-- ==== Sys2Proof/Tests/Slice0.lean ====
section
/-! SUPPORT. The model's own tests: ill-formed terms refused, words written out from the spec's encodings, the spec's vectors
(spec/95_test_vectors.md, whose values are the expected results below), and for each statement a concrete state and operands
that meet its hypotheses. -/

namespace Sys2Proof.Tests

open Sys2Proof.Machine

/-! ### Helpers -/

/-- The outcome is a next state of which `p` holds. -/
def nextIs (p : State → Bool) : Host.Outcome State Fault Refusal → Bool
  | .next t => p t
  | .fault _ => false
  | .refused _ => false

/-- The outcome is the refusal `r`. -/
def refusedWith (r : Refusal) : Host.Outcome State Fault Refusal → Bool
  | .next _ => false
  | .fault _ => false
  | .refused q => decide (q = r)

/-- The call gave `r`. -/
def resultIs (r : CallResult) : Host.Outcome Returned Fault Refusal → Bool
  | .next t => decide (t.result = r)
  | .fault _ => false
  | .refused _ => false

theorem of_resultIs {r : CallResult} {o : Host.Outcome Returned Fault Refusal} (h : resultIs r o = true) :
    ∃ t, o = .next ⟨t, r⟩ := by
  cases o with
  | next t => exact ⟨t.state, by rw [← of_decide_eq_true h]⟩
  | fault f => cases h
  | refused q => cases h

theorem of_nextIs {p : State → Bool} {o : Host.Outcome State Fault Refusal} (h : nextIs p o = true) :
    ∃ t, o = .next t ∧ p t = true := by
  cases o with
  | next t => exact ⟨t, rfl, h⟩
  | fault f => cases h
  | refused r => cases h

/-- A memory whose bytes from address 0 on are `bytes`. -/
def memOf (bytes : List Byte) : Memory := bytes.zipIdx.map fun x => (x.2, x.1)

/-- A BUSY state with parameters `PIXMAX = 16`, `MSGMAX = 8` and the STRICT_K8 given. -/
def busyState (strict : Bool) (cmd pixcnt msglen : Word) (pix msg : List Byte) : State :=
  { State.resetOf ⟨16, 8, strict⟩ with
    cmd := cmd, status := 0x00000001#32, pixcnt := pixcnt, msglen := msglen, pix := memOf pix, msg := memOf msg }

/-- V4.4: eight pixels of FF, message 41. -/
def stateV44 : State := busyState false 1#32 8#32 1#32 (List.replicate 32 0xFF#8) [0x41#8]

/-- V4.6: eleven pixels of 10, message FF FE, which holds the delimiter. -/
def stateV46 : State := busyState false 1#32 11#32 2#32 (List.replicate 44 0x10#8) [0xFF#8, 0xFE#8]

/-- P4: ten pixels, never encoded, whose first delimiter is at offset 11. -/
def bufferP4 : List Byte :=
  [0x80#8, 0x81#8, 0x80#8, 0xFF#8, 0x80#8, 0x80#8, 0x80#8, 0xFF#8, 0x80#8, 0x81#8, 0x81#8, 0xFF#8, 0x80#8, 0x81#8, 0x81#8,
    0xFF#8] ++
  (List.replicate 4 [0x81#8, 0x81#8, 0x81#8, 0xFF#8]).flatten ++
  [0x81#8, 0x81#8, 0x80#8, 0xFF#8, 0x80#8, 0x80#8, 0x80#8, 0xFF#8]

/-- P4's LSB stream, `01000001` `101` `1111111111111110` `000`. -/
def streamP4 : List Bool :=
  [false, true, false, false, false, false, false, true, true, false, true] ++ List.replicate 15 true ++
  [false, false, false, false]

/-- P4's state at the engine's step. -/
def stateP4 (strict : Bool) : State := busyState strict 2#32 10#32 0#32 bufferP4 []

/-- Six pixels whose stream is `111111111111111000`: V5.10. -/
def stateV510 : State := busyState true 2#32 6#32 0#32 (List.replicate 20 0x01#8 ++ List.replicate 4 0x00#8) []

/-- V5.10's LSB stream. -/
def streamV510 : List Bool := List.replicate 15 true ++ [false, false, false]

/-- Six pixels of 00, V5.5's kind: no delimiter. -/
def stateZeros : State := busyState false 2#32 6#32 0#32 (List.replicate 24 0x00#8) []

/-- A block after reset with `turns` scheduled. -/
def idleWith (turns : List Turn) : State := { State.reset with turns := turns }

/-- A block in which an ENCODE with no operands set is latched, with `turns` scheduled. -/
def busyWith (turns : List Turn) : State := { State.reset.issue 1#32 with turns := turns }

/-! ### Well-formedness: each check refuses an ill-formed term -/

theorem test_wf_commands : Instr.wellFormed .encode = true ∧ Instr.wellFormed .decode = true := by decide

theorem test_wf_register_number :
    Transaction.wellFormed Config.reference (.rd 5) = false ∧ Transaction.wellFormed Config.reference (.wr 5 0#32) = false := by
  decide

theorem test_wf_read_only :
    Transaction.wellFormed Config.reference (.wr 1 0#32) = false ∧
      Transaction.wellFormed Config.reference (.wr 4 0#32) = false := by
  decide

theorem test_wf_pix_range :
    Transaction.wellFormed Config.reference (.wrPix 64 0#8) = false ∧
      Transaction.wellFormed Config.reference (.rdPix 64) = false := by
  decide

theorem test_wf_msg_range :
    Transaction.wellFormed Config.reference (.wrMsg 8 0#8) = false ∧
      Transaction.wellFormed Config.reference (.rdMsg 8) = false := by
  decide

theorem test_wf_width : Transaction.wellFormed Config.reference (.odd (.pixWide 0 4)) = false := by decide

theorem test_wf_accepts :
    Transaction.wellFormed Config.reference (.wr 0 1#32) = true ∧ Transaction.wellFormed Config.reference (.rd 4) = true ∧
      Transaction.wellFormed Config.reference (.wrPix 63 0#8) = true ∧
      Transaction.wellFormed Config.reference (.rdMsg 7) = true ∧ Transaction.wellFormed Config.reference .poll = true := by
  decide

theorem test_config_pixMax_bound : ¬ Config.Valid ⟨2 ^ 30, 2 ^ 32 - 1, false⟩ := by decide

theorem test_config_msgMax_bound : ¬ Config.Valid ⟨16, 2 ^ 32, false⟩ := by decide

theorem test_config_msg_holds_output : ¬ Config.Valid ⟨16, 3, false⟩ ∧ Config.Valid ⟨16, 4, false⟩ := by decide

/-! ### Decoding: words written out bit by bit from R72 and V6.9 to V6.13 -/

theorem test_decode_encode_word : decodeCmd 0b00000000000000000000000000000001#32 = .ok .encode := by decide

theorem test_decode_decode_word : decodeCmd 0b00000000000000000000000000000010#32 = .ok .decode := by decide

theorem test_decode_reserved :
    decodeTableWord 32 0 = none ∧ decodeTableWord 32 3 = none ∧ decodeTableWord 32 0x11 = none ∧
      decodeTableWord 32 0x80000002 = none ∧ decodeTableWord 32 0xFFFFFFFF = none := by
  decide

theorem test_decode_table_words :
    decodeTableWord 32 1 = some .encode ∧ decodeTableWord 32 2 = some .decode ∧ decodeTableWord 64 1 = none := by
  decide

/-! ### The functional units: vectors V1 to V3 -/

/-- V1.6. -/
theorem test_frame_hi :
    frame [0x48#8, 0x69#8] =
      [false, true, false, false, true, false, false, false, false, true, true, false, true, false, false, true] ++
        List.replicate 15 true ++ [false] := by
  decide

/-- V1.10, V1.11, V1.12. -/
theorem test_fromBits :
    fromBits [false, true, false, false, false, false, false, true, true, false, true] = [0x41#8] ∧
      fromBits [false, true, true, true, true, true, true] = [] := by
  decide

/-- V1.14, V1.15, V1.16. -/
theorem test_findDelim_in_frames :
    findDelim (frame [0xFF#8, 0xFE#8]) = some 0 ∧ findDelim (frame [0x7F#8, 0xFF#8, 0x00#8]) = some 1 ∧
      findDelim (frame [0x7F#8, 0x7F#8]) = some 16 := by
  decide

/-- R142's examples: sixteen 1 bits, fifteen 1 bits, and 33 ones then a 0. -/
theorem test_findDelim_edges :
    findDelim (List.replicate 16 true) = none ∧ findDelim (List.replicate 15 true) = none ∧
      findDelim (List.replicate 33 true ++ [false]) = some 18 := by
  decide

/-- V2.2 to V2.8 and V2.12. -/
theorem test_capacity :
    capOK 16 4 = true ∧ capOK 16 5 = false ∧ capOK 8 1 = true ∧ capOK 7 1 = false ∧ capOK 13 3 = false ∧
      capOK 14 3 = true ∧ capOK (2 ^ 30 - 1) (2 ^ 29 - 2) = false := by
  decide

/-- The bounds given below V2.12. -/
theorem test_bounds : [1, 2, 3, 4, 7].map nMin = [8, 11, 14, 16, 24] ∧ [16, 8, 100].map lMax = [4, 1, 35] := by decide

/-- V3.1 to V3.4. -/
theorem test_addrOf :
    (List.range 9).map addrOf = [0, 1, 2, 4, 5, 6, 8, 9, 10] ∧ addrOf 31 = 41 ∧ addrOf 47 = 62 ∧ indexOf 41 = some 31 ∧
      indexOf 43 = none := by
  decide

/-- V3.5 to V3.8. -/
theorem test_withLSB :
    withLSB 0x49#8 false = 0x48#8 ∧ withLSB 0x5E#8 true = 0x5F#8 ∧ withLSB 0xFF#8 false = 0xFE#8 ∧
      withLSB 0x00#8 true = 0x01#8 ∧ withLSB 0x42#8 false = 0x42#8 := by
  decide

/-- V3.10. -/
theorem test_lsbStream :
    lsbStream (memOf [0x03#8, 0x0A#8, 0x11#8, 0x18#8, 0x1F#8, 0x26#8, 0x2D#8, 0x34#8]) 2 =
      some [true, false, true, true, false, true] := by
  decide

/-! ### The commands -/

/-- V4.4: every payload byte is written, the alpha bytes stay. -/
theorem test_encode_exact_fit :
    nextIs (fun t => decide (t.status = 0x00000002#32 ∧ t.dpos = 8#32 ∧ t.msglen = 1#32 ∧ t.pix = memOf (
      [0xFE#8, 0xFF#8, 0xFE#8, 0xFF#8, 0xFE#8, 0xFE#8, 0xFE#8, 0xFF#8, 0xFE#8] ++ List.replicate 21 0xFF#8 ++
        [0xFE#8, 0xFF#8]))) (exec .encode stateV44) = true := by
  decide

^^^^

■ **TASK DESCRIPTION**: Show me all lines in the records that contain "given".

■ **RESULT OF THE EXERCISE**:
/-- A BUSY state with parameters `PIXMAX = 16`, `MSGMAX = 8` and the STRICT_K8 given. -/
/-- The bounds given below V2.12. -/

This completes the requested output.